Figure 2. Left: LT phase of the PDTA. It is a triclinic structure in which eclipsed π-pairs are alternated to π-shifted pairs. This is a section of the structure along the stacking direction.Right: HT phase of the PDTA. It presents a Monoclinic structure with uniform π-stack pairs. As in the preceding case, the section is taken along the stacking direction.

Why? That’s another very interesting point: there is a strong mutual correlation between the structural behavior and the magnetic response of the two different systems. All these points were used as a “stimuli” for developing a theoretical methodology in order to explain these features. The so called “STATIC” analysis allows you to get an overall picture of your system. It costs of 4 steps, and it’s name is First-Principles Bottom Up4.

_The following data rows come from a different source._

-- ==== Sys2Proof/Machine/Dispatch.lean ====
section
/-! DEFINITION. One arm for each constructor of Instr, each one direct call of its meaning. -/

namespace Sys2Proof.Machine

def exec (i : Instr) (s : State) : Host.Outcome State Fault Refusal :=
  match i with
  | .enccfg => Sys2Proof.Machine.execEnccfg s
  | .deccfg => Sys2Proof.Machine.execDeccfg s
  | .encreg => Sys2Proof.Machine.execEncreg s
  | .decreg => Sys2Proof.Machine.execDecreg s
  | .decinfo => Sys2Proof.Machine.execDecinfo s
  | .setmode => Sys2Proof.Machine.execSetmode s
  | .getmode => Sys2Proof.Machine.execGetmode s
  | .sendstruct => Sys2Proof.Machine.execSendstruct s
  | .recvstruct => Sys2Proof.Machine.execRecvstruct s
  | .waitcomplete => Sys2Proof.Machine.execWaitcomplete s
  | .drain => Sys2Proof.Machine.execDrain s
  | .sendmsg => Sys2Proof.Machine.execSendmsg s
  | .sendfixed => Sys2Proof.Machine.execSendfixed s
  | .sendbcast => Sys2Proof.Machine.execSendbcast s
  | .recvmsg => Sys2Proof.Machine.execRecvmsg s
  | .recvmsgrssi => Sys2Proof.Machine.execRecvmsgrssi s
  | .recvcomplete => Sys2Proof.Machine.execRecvcomplete s
  | .recvuntil => Sys2Proof.Machine.execRecvuntil s
  | .available => Sys2Proof.Machine.execAvailable s
  | .getcfg => Sys2Proof.Machine.execGetcfg s
  | .setcfg => Sys2Proof.Machine.execSetcfg s
  | .getinfo => Sys2Proof.Machine.execGetinfo s
  | .resetmod => Sys2Proof.Machine.execResetmod s
  | .sendcfgmsg => Sys2Proof.Machine.execSendcfgmsg s
  | .readreg => Sys2Proof.Machine.execReadreg s
  | .writereg => Sys2Proof.Machine.execWritereg s
  | .reserved op => Sys2Proof.Machine.execReserved op s
  | .wfHeader c a n => Sys2Proof.Machine.execWfHeader c a n s
  | .sped b p a => Sys2Proof.Machine.execSped b p a s
  | .option sub n w => Sys2Proof.Machine.execOption sub n w s
  | .transmode r f t k => Sys2Proof.Machine.execTransmode r f t k s
  | .cfgBody c => Sys2Proof.Machine.execCfgBody c s
  | .cfgReadReq => Sys2Proof.Machine.execCfgReadReq s
  | .cfgWriteReq v c => Sys2Proof.Machine.execCfgWriteReq v c s
  | .cfgResp a n bs => Sys2Proof.Machine.execCfgResp a n bs s
  | .infoReadReq => Sys2Proof.Machine.execInfoReadReq s
  | .infoResp a n m v f => Sys2Proof.Machine.execInfoResp a n m v f s
  | .regReadReqSpeed => Sys2Proof.Machine.execRegReadReqSpeed s
  | .regWriteReqSpeed v b p a => Sys2Proof.Machine.execRegWriteReqSpeed v b p a s
  | .regRespSpeed a n x => Sys2Proof.Machine.execRegRespSpeed a n x s
  | .regReadReqOption => Sys2Proof.Machine.execRegReadReqOption s
  | .regWriteReqOption v sub n w => Sys2Proof.Machine.execRegWriteReqOption v sub n w s
  | .regRespOption a n x => Sys2Proof.Machine.execRegRespOption a n x s
  | .regReadReqChannel => Sys2Proof.Machine.execRegReadReqChannel s
  | .regWriteReqChannel v c => Sys2Proof.Machine.execRegWriteReqChannel v c s
  | .regRespChannel a n x => Sys2Proof.Machine.execRegRespChannel a n x s
  | .regReadReqCrypt => Sys2Proof.Machine.execRegReadReqCrypt s
  | .regWriteReqCrypt v x y => Sys2Proof.Machine.execRegWriteReqCrypt v x y s
  | .regRespCrypt a n x y => Sys2Proof.Machine.execRegRespCrypt a n x y s
  | .regReadReqTransmode => Sys2Proof.Machine.execRegReadReqTransmode s
  | .regWriteReqTransmode v r f t k => Sys2Proof.Machine.execRegWriteReqTransmode v r f t k s
  | .regRespTransmode a n x => Sys2Proof.Machine.execRegRespTransmode a n x s
  | .msgTransparent payload => Sys2Proof.Machine.execMsgTransparent payload s
  | .msgFixed h l c payload => Sys2Proof.Machine.execMsgFixed h l c payload s
  | .msgBcast c payload => Sys2Proof.Machine.execMsgBcast c payload s
  | .msgRemoteCfg h l c q body => Sys2Proof.Machine.execMsgRemoteCfg h l c q body s
  | .msgReceived payload trailer => Sys2Proof.Machine.execMsgReceived payload trailer s
  | .modeNormal => Sys2Proof.Machine.execModeNormal s
  | .modeWorTx => Sys2Proof.Machine.execModeWorTx s
  | .modeWorRx => Sys2Proof.Machine.execModeWorRx s
  | .modeConfiguration => Sys2Proof.Machine.execModeConfiguration s
  | .cmdWritePersistent => Sys2Proof.Machine.execCmdWritePersistent s
  | .cmdRead => Sys2Proof.Machine.execCmdRead s
  | .cmdWriteVolatile => Sys2Proof.Machine.execCmdWriteVolatile s
  | .cmdWrongFormat => Sys2Proof.Machine.execCmdWrongFormat s
  | .cmdSpecialExtended => Sys2Proof.Machine.execCmdSpecialExtended s

end Sys2Proof.Machine
end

The first step relates to the analysis of the bulk system resolve by X-Ray. Some softwares allows you to literally manipulate the crystal structure, even if it extremely complex. Once all the possible two-molecule cluster combinations have been selected from the bulk system (max. distance between molecules = 10 Angstroms), then we can proceed with the computation of the “magnetic interaction”. This point is fundamental, because it gives us the possibility to literally see which is the combination of molecules inside the crystal that present the strongest magnetic interaction. Let’s say that is look like to for an investigator to capture a thief and get his finger prints. Once completed, the second step is the reconstruction of the “magnetic skeleton” of the bulk system investigated, Figure 3. The third step is the accurate selection of some “minimal magnetic models”, fragments of the 3D magnetic topology previously defined, that, if correctly defined, should allow you to 1) rebuilt the infinite 3D magnetic topology of the original structure, and 2) if expanded along the 3 crystallographic axes (x,y and z), the related magnetic property should converge towards the experimental one. Once done, exploiting the power of Quantum Mechanics [5], we can compute the energy spectra of the different models. The energy spectrum is the “list” of all the possible energetic interaction, called eigenstates, between all the spin centers. This “list” is used in the fourth and last step to compute the magnetic susceptibility of the system investigated, by means of statistical mechanics formulas.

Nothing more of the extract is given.